Saved entries
=-=-=
-- ==== Sys2Proof/Machine/Pins.lean ====
section
/-!
DEFINITION. The levels that the device drives on its output balls, as functions of the state (R89, R92, R120, R127, R365, R484, R634, R650,
R662, R664, R671).
-/
namespace Sys2Proof.Machine

/-- What the device does with an output ball. -/
inductive Ball where
  | low | high | released
  deriving DecidableEq, Repr

/-- A ball driven to a level. -/
def drive (v : Bool) : Ball := if v then .high else .low

/-- An open-drain ball pulls low and releases its high level. -/
def openDrain (v : Bool) : Ball := if v then .released else .low

/-- A reset other than a core restart is in force: every output ball but RNGm_TXDIS, FAULT_N and SLEEPST is at high impedance (R664). -/
def outputsOff (s : State) : Bool := decide (s.power.phase = .off)

/-- FAULT_N (R664, R671): open-drain, low in reset, while the node boots, and in FAULT. -/
def faultBall (s : State) : Ball :=
  match s.power.phase with
  | .off => .low
  | .booting => .low
  | .fault => .low
  | .halter => .released
  | .running => .released
  | .stabled => .released

/-- SLEEPST (R664, R675, R680): high from the entry into Stabled to the end of the wake. -/
def sleepBall (s : State) : Ball := drive (decide (s.power.phase = .stabled))

/-- RNGm_TXDIS (R484, R664, R678). -/
def txDisBall (s : State) (m : Nat) : Ball := drive (txDis s m)

/-- HINT_Nj (R650); the bridge drives no ball while VHB has failed (R662). -/
def hintBall (s : State) (j : Nat) : Ball :=
  if outputsOff s || decide (s.power.vhb = 0) then .released
  else if hintAsserted s j then .low
  else if flag s (aNode 0x1050) (8 + j) then .released
  else .high

/-- The level that slice n sends while its shifter is at bit k of a frame, bit 0 being the start bit: stop level with no character
(R100, R671). -/
def txLevel (s : State) (n k : Nat) : Bool :=
  match (slice s n).shifter with
  | none => true
  | some bs => bs.getD k true

/-- The slice of a serial port has its transmit and direction pins (R89, R662, R664). -/
def portDrives (s : State) (n : Nat) : Bool := !outputsOff s && vioOk s n && decide ((slice s n).txMode ≠ 0)

/-- STXn for n below 256, with the frame in the shifter at bit k (R89, R92, R120, R671). An open-drain pin pulls low for space level and
releases its stop level, whatever TXINV is; a push-pull single-wire pin is driven only while the slice transmits (log entry 78). -/
def stxBall (s : State) (n k : Nat) : Ball :=
  let pin := fun (b : Nat) => flag s (aPort n 0x0C) b
  let v := Bool.xor (txLevel s n k) (pin 1)
  if !portDrives s n then .released
  else if pin 5 then openDrain (txLevel s n k)
  else if pin 6 && (slice s n).shifter.isNone then .released
  else drive v

/-- SDIRn for n below 256: the direction output with the polarity of DIR.POL (R82, R89, R127, R671). -/
def sdirBall (s : State) (n : Nat) : Ball :=
  if portDrives s n then drive (Bool.xor (flag s (aPort n 0x18) 6) (flag s (aPort n 0x10) 9)) else .released

/-- The pair of line port p that its driver drives is exchanged (R218): by TXSWAP, and on a single-wire port by RXSWAP. -/
def lineSwapped (s : State) (p : Nat) : Bool := flag s (aLine p 0x00) (if flag s (aPort (256 + p) 0x0C) 6 then 10 else 11)

/-- The driver of line port p: the level it puts on LYp against LZp is that of its slice, exchanged or not, or it is at high impedance
(R204, R215, R218, R671). -/
def lineBall (s : State) (p k : Nat) : Ball :=
  if drvOn s p && !outputsOff s then
    drive (Bool.xor (Bool.xor (txLevel s (256 + p) k) (flag s (aPort (256 + p) 0x0C) 1)) (lineSwapped s p))
  else .released

/-- DLk (R634, R639, R671). -/
def dlBall (s : State) (k : Nat) : Ball :=
  if outputsOff s || !dlDriven s k then .released else drive (dlLevel s k)

/-- PPSOUT (R365, R664). -/
def ppsOutBall (s : State) : Ball := if outputsOff s then .released else drive (ppsOutLevel s)

end Sys2Proof.Machine
end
=-=-=
**ASSIGNED TASK:**
Exactly as written, repeat each line from the beginning of the data above to the line containing "def sleepBall (s", inclusive.

**THE COMPLETED TASK:**
-- ==== Sys2Proof/Machine/Pins.lean ====
section
/-!
DEFINITION. The levels that the device drives on its output balls, as functions of the state (R89, R92, R120, R127, R365, R484, R634, R650,
R662, R664, R671).
-/
namespace Sys2Proof.Machine

/-- What the device does with an output ball. -/
inductive Ball where
  | low | high | released
  deriving DecidableEq, Repr

/-- A ball driven to a level. -/
def drive (v : Bool) : Ball := if v then .high else .low

/-- An open-drain ball pulls low and releases its high level. -/
def openDrain (v : Bool) : Ball := if v then .released else .low

/-- A reset other than a core restart is in force: every output ball but RNGm_TXDIS, FAULT_N and SLEEPST is at high impedance (R664). -/
def outputsOff (s : State) : Bool := decide (s.power.phase = .off)

/-- FAULT_N (R664, R671): open-drain, low in reset, while the node boots, and in FAULT. -/
def faultBall (s : State) : Ball :=
  match s.power.phase with
  | .off => .low
  | .booting => .low
  | .fault => .low
  | .halter => .released
  | .running => .released
  | .stabled => .released

/-- SLEEPST (R664, R675, R680): high from the entry into Stabled to the end of the wake. -/
def sleepBall (s : State) : Ball := drive (decide (s.power.phase = .stabled))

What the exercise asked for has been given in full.